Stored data
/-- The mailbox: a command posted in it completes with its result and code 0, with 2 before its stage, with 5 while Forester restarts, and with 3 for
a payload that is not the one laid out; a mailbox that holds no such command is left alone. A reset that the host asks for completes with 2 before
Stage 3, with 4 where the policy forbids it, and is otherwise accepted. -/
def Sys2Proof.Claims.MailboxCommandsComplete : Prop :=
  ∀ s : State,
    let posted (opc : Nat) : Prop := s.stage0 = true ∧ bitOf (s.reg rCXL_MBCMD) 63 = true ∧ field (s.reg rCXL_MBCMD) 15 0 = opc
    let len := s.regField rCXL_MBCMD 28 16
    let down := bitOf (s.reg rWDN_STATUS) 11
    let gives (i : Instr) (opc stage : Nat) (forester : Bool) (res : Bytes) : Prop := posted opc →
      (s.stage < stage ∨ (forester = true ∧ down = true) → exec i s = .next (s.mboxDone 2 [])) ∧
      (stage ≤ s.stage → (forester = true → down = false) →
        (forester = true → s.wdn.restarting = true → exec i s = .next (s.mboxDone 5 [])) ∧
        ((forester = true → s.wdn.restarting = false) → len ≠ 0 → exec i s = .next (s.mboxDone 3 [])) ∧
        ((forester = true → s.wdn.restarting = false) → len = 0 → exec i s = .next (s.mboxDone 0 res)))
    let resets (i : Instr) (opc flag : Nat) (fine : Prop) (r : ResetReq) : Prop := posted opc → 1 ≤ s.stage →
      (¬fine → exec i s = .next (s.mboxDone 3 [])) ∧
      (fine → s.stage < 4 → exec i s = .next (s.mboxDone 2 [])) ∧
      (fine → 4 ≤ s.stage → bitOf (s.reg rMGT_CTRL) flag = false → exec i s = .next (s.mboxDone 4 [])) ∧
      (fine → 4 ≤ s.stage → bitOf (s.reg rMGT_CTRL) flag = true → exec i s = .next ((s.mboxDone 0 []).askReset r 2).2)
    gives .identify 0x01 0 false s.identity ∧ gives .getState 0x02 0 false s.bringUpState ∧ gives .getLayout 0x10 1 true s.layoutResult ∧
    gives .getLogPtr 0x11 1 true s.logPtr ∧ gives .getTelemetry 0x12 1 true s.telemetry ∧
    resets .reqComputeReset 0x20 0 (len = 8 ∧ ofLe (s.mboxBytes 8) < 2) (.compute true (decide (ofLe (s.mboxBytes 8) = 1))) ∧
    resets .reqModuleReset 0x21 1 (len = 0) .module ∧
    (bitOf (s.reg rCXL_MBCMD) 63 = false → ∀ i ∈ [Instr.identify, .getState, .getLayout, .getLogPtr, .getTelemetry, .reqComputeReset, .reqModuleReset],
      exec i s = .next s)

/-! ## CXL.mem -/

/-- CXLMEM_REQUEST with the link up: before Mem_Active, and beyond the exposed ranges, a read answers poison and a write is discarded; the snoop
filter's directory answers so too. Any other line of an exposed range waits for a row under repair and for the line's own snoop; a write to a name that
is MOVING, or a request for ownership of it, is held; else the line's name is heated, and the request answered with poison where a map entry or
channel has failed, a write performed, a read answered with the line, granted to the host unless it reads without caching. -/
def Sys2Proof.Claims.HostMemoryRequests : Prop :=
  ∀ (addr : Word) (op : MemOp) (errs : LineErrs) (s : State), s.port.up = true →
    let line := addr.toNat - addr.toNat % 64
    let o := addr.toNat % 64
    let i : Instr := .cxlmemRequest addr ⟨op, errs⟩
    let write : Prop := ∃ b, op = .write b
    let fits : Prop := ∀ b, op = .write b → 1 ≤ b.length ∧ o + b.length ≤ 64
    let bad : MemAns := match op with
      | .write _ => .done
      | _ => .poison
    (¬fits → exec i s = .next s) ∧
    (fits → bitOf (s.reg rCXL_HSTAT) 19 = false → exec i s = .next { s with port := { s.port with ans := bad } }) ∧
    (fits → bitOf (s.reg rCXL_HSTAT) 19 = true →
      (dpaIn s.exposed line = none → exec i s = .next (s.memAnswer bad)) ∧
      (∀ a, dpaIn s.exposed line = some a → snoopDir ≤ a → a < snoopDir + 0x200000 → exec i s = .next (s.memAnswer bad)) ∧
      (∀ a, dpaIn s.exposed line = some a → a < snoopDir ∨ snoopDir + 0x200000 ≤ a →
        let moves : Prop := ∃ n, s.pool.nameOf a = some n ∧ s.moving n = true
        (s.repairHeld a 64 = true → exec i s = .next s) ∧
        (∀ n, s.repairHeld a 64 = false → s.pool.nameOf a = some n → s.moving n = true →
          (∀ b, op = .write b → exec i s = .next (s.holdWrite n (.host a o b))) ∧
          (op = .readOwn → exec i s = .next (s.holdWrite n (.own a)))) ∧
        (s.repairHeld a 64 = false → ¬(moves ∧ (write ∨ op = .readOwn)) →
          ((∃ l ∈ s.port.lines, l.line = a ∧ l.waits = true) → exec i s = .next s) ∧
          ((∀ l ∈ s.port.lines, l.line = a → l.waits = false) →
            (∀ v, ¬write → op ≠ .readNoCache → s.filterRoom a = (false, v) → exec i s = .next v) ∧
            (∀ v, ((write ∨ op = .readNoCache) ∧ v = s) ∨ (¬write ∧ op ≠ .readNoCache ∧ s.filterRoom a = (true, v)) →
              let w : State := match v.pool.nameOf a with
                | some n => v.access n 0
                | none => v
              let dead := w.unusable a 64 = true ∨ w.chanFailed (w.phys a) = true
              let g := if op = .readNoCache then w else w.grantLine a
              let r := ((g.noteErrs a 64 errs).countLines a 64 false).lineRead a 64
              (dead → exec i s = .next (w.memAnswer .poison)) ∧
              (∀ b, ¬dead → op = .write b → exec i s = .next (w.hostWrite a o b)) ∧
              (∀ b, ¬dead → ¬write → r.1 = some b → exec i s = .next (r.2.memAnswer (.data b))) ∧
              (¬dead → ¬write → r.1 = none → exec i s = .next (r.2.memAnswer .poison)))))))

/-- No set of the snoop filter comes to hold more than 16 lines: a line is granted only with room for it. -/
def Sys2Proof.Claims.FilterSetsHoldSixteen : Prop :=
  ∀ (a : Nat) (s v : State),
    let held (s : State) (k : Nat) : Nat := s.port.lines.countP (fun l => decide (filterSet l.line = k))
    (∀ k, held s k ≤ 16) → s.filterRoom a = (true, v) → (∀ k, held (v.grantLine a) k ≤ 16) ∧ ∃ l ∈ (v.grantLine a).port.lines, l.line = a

- _What is needed_
The answer is the records above restated word for word from their opening line through the line that holds "Stage 3, with", both included, and nothing else.

- _Reply_
/-- The mailbox: a command posted in it completes with its result and code 0, with 2 before its stage, with 5 while Forester restarts, and with 3 for
a payload that is not the one laid out; a mailbox that holds no such command is left alone. A reset that the host asks for completes with 2 before
Stage 3, with 4 where the policy forbids it, and is otherwise accepted. -/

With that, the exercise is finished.